Start of Block
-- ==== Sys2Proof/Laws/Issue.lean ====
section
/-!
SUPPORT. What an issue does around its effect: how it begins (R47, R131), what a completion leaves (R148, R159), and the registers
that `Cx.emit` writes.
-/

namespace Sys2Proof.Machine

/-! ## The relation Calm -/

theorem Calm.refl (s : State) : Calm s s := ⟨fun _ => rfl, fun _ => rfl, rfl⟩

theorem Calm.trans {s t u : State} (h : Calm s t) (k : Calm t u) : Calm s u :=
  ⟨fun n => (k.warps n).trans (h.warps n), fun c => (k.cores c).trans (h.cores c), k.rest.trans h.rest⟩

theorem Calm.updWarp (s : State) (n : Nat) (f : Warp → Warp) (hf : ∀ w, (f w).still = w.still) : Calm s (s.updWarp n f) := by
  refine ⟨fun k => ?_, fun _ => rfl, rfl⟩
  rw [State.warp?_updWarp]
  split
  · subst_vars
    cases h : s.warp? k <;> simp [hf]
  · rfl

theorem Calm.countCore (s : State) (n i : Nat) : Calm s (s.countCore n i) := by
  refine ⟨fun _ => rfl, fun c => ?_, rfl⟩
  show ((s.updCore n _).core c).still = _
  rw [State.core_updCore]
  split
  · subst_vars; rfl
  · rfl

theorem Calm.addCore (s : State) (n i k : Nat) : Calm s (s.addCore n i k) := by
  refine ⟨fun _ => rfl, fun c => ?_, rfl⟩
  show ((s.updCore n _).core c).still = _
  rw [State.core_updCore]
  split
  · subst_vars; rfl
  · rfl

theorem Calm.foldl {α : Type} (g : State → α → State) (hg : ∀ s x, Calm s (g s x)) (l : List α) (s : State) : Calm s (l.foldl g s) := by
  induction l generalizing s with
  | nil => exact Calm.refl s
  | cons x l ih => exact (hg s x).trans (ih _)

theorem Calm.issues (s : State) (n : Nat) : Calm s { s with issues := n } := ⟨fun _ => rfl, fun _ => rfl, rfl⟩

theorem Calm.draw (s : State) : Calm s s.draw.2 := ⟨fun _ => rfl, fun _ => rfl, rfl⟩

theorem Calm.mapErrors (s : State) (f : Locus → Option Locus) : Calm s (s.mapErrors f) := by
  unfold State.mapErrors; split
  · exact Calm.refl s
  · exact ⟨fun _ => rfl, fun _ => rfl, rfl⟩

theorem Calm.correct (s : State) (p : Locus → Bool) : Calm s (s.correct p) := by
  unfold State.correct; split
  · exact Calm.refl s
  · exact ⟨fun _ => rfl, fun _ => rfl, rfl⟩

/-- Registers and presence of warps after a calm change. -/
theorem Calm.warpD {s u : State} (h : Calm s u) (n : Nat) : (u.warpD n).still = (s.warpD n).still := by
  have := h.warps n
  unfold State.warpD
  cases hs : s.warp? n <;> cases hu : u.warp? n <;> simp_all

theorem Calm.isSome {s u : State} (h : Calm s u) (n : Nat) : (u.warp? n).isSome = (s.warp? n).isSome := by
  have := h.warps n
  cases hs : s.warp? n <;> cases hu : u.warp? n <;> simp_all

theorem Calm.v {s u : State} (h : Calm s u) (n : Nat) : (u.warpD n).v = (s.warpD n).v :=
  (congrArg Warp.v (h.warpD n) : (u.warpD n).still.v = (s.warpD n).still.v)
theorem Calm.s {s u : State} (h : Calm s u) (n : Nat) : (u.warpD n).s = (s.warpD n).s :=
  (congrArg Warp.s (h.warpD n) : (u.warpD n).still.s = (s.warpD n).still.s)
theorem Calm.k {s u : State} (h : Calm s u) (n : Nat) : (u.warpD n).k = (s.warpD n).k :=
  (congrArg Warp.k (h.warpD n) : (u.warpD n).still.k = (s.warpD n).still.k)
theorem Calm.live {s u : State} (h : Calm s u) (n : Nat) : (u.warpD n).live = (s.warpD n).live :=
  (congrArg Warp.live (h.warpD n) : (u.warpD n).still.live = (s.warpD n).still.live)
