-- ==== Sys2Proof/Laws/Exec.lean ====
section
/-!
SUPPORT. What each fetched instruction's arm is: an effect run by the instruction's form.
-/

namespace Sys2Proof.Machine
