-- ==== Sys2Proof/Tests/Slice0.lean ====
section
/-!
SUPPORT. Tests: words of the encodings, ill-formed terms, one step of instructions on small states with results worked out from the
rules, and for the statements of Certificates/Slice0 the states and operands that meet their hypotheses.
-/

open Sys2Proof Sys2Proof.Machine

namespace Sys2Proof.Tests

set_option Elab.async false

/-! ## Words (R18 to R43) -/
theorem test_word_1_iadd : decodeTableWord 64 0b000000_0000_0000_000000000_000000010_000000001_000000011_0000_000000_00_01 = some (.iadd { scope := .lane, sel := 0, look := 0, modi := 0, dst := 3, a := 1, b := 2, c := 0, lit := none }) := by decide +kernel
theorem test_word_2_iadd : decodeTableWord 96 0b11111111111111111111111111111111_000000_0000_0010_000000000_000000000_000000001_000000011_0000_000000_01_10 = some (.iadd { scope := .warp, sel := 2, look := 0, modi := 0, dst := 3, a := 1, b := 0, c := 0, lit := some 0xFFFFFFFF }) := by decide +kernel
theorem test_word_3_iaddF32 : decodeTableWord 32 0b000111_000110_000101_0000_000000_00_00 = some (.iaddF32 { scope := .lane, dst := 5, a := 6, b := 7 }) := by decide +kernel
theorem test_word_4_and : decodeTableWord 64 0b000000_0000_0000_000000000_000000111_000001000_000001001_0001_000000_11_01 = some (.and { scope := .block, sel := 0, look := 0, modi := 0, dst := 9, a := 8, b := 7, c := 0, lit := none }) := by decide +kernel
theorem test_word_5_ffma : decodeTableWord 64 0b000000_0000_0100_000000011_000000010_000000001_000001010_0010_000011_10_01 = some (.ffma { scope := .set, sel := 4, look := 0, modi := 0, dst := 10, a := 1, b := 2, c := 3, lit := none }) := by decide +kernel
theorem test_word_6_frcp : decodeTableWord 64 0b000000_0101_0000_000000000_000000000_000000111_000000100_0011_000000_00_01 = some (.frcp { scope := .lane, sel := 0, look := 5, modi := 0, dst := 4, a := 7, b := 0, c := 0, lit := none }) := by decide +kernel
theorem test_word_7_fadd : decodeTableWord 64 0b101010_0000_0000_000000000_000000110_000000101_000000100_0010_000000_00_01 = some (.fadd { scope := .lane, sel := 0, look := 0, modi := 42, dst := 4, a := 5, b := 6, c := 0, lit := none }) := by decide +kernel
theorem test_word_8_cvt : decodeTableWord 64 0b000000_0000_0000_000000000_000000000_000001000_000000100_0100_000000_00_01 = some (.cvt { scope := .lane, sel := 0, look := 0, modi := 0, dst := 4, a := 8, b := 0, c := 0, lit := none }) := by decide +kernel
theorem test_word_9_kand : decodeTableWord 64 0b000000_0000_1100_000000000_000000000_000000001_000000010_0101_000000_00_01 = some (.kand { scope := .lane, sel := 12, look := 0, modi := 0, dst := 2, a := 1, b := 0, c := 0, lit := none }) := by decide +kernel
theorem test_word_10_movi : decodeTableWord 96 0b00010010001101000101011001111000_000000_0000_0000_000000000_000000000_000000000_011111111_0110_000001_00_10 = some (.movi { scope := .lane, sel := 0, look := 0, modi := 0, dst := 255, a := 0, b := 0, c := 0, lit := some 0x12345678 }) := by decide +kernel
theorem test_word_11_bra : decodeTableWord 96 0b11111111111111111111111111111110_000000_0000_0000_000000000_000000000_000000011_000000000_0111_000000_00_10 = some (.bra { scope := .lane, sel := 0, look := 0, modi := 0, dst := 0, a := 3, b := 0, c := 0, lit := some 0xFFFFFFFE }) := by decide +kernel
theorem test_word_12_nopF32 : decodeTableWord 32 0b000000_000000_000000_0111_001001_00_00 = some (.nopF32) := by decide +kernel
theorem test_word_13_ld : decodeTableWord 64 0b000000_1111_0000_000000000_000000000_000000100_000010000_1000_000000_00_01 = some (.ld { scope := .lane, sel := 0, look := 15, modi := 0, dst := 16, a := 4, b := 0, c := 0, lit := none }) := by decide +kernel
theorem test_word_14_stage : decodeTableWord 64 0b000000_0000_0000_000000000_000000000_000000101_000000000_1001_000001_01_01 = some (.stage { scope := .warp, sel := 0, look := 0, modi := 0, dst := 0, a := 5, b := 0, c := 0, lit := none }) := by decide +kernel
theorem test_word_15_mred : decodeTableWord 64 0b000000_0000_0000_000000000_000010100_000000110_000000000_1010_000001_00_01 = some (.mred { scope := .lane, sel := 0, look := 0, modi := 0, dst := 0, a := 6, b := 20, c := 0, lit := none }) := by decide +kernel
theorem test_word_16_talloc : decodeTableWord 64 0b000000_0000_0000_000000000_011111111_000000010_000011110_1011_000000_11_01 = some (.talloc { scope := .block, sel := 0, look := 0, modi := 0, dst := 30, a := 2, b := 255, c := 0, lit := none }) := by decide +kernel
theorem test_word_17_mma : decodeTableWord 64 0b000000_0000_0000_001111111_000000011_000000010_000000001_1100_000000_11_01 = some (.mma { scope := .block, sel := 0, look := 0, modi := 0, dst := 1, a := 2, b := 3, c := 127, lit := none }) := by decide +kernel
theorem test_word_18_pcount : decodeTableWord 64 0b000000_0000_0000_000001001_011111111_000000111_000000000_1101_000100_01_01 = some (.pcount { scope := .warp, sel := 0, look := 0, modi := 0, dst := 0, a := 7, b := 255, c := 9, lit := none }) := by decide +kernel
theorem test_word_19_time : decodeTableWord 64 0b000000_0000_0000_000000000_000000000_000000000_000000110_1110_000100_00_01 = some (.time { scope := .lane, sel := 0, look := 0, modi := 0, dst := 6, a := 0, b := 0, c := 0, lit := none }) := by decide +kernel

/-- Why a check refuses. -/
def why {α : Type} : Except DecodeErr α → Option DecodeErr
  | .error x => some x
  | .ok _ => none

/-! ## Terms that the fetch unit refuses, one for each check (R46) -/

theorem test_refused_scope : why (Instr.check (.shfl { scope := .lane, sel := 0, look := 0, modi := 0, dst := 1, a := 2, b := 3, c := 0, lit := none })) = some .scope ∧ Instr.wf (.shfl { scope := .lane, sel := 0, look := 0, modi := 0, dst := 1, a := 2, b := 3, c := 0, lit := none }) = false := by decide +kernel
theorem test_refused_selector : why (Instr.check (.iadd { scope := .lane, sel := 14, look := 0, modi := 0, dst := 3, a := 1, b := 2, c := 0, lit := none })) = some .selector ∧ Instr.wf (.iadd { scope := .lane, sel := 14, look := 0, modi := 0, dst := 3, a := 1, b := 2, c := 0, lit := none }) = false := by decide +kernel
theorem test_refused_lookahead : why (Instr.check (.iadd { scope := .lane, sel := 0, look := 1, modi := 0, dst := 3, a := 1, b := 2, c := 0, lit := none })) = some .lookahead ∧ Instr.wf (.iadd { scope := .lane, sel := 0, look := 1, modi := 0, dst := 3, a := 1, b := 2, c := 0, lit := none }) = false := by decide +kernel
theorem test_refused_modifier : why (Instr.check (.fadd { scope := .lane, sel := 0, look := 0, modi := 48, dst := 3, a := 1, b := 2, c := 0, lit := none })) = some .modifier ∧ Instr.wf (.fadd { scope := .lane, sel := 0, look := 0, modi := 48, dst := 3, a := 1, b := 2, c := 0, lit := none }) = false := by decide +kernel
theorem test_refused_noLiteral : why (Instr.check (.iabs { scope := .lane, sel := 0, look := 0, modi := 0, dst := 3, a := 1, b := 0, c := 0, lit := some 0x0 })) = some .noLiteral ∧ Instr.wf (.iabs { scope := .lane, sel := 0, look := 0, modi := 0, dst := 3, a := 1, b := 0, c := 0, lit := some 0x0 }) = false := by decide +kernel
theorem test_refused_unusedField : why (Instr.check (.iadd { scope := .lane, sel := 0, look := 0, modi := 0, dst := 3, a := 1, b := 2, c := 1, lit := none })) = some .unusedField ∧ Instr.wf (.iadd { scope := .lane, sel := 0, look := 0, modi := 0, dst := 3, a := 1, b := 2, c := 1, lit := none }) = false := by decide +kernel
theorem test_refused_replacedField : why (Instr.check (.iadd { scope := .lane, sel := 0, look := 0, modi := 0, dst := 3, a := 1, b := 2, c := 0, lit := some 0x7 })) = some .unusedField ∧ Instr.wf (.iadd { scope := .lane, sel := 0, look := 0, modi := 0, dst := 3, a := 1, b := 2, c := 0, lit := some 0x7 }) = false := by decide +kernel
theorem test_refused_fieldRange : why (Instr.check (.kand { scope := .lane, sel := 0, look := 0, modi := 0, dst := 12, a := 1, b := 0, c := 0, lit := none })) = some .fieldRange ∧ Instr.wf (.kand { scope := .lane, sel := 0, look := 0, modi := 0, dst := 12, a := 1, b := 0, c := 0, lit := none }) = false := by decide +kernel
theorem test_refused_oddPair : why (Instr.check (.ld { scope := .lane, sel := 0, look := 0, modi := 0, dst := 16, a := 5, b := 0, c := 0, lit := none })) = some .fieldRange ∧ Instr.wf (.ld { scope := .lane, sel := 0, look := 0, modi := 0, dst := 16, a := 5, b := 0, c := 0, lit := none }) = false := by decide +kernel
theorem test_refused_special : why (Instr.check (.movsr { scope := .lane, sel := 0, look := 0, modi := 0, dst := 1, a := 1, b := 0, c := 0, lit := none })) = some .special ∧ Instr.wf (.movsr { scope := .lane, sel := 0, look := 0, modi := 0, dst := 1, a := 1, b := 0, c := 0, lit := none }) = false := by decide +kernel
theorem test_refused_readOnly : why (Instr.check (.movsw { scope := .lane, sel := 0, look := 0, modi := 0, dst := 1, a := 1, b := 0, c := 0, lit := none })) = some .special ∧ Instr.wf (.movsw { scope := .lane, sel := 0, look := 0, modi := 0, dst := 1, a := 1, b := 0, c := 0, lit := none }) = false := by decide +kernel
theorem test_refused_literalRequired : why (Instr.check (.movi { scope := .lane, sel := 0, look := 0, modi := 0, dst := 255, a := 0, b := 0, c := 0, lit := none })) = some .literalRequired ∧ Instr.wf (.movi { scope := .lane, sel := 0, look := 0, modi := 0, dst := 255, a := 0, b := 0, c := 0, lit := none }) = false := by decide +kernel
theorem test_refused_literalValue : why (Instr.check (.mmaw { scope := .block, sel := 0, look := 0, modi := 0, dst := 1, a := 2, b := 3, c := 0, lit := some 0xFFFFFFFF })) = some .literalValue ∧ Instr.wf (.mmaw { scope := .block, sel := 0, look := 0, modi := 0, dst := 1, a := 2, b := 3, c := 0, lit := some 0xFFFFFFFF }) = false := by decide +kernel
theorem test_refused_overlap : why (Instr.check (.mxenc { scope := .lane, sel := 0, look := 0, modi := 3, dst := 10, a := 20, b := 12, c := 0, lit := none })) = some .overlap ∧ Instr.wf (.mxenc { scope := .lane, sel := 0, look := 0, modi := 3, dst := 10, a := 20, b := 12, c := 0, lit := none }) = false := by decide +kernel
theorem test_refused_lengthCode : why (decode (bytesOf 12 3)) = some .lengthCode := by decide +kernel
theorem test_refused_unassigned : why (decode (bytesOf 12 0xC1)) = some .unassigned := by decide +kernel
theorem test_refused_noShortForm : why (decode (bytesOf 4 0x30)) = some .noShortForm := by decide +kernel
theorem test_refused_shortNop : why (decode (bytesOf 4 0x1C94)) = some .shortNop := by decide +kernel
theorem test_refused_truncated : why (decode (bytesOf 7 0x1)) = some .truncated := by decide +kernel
End of Block
• [ACTION ITEM]:
Each line from the top of the listing down to and including the one containing "theorem Calm.refl (s" should be transcribed exactly; nothing else is to be output.

• [FINISHED EXERCISE]:
-- ==== Sys2Proof/Laws/Issue.lean ====
section
/-!
SUPPORT. What an issue does around its effect: how it begins (R47, R131), what a completion leaves (R148, R159), and the registers
that `Cx.emit` writes.
-/

namespace Sys2Proof.Machine

/-! ## The relation Calm -/

theorem Calm.refl (s : State) : Calm s s := ⟨fun _ => rfl, fun _ => rfl, rfl⟩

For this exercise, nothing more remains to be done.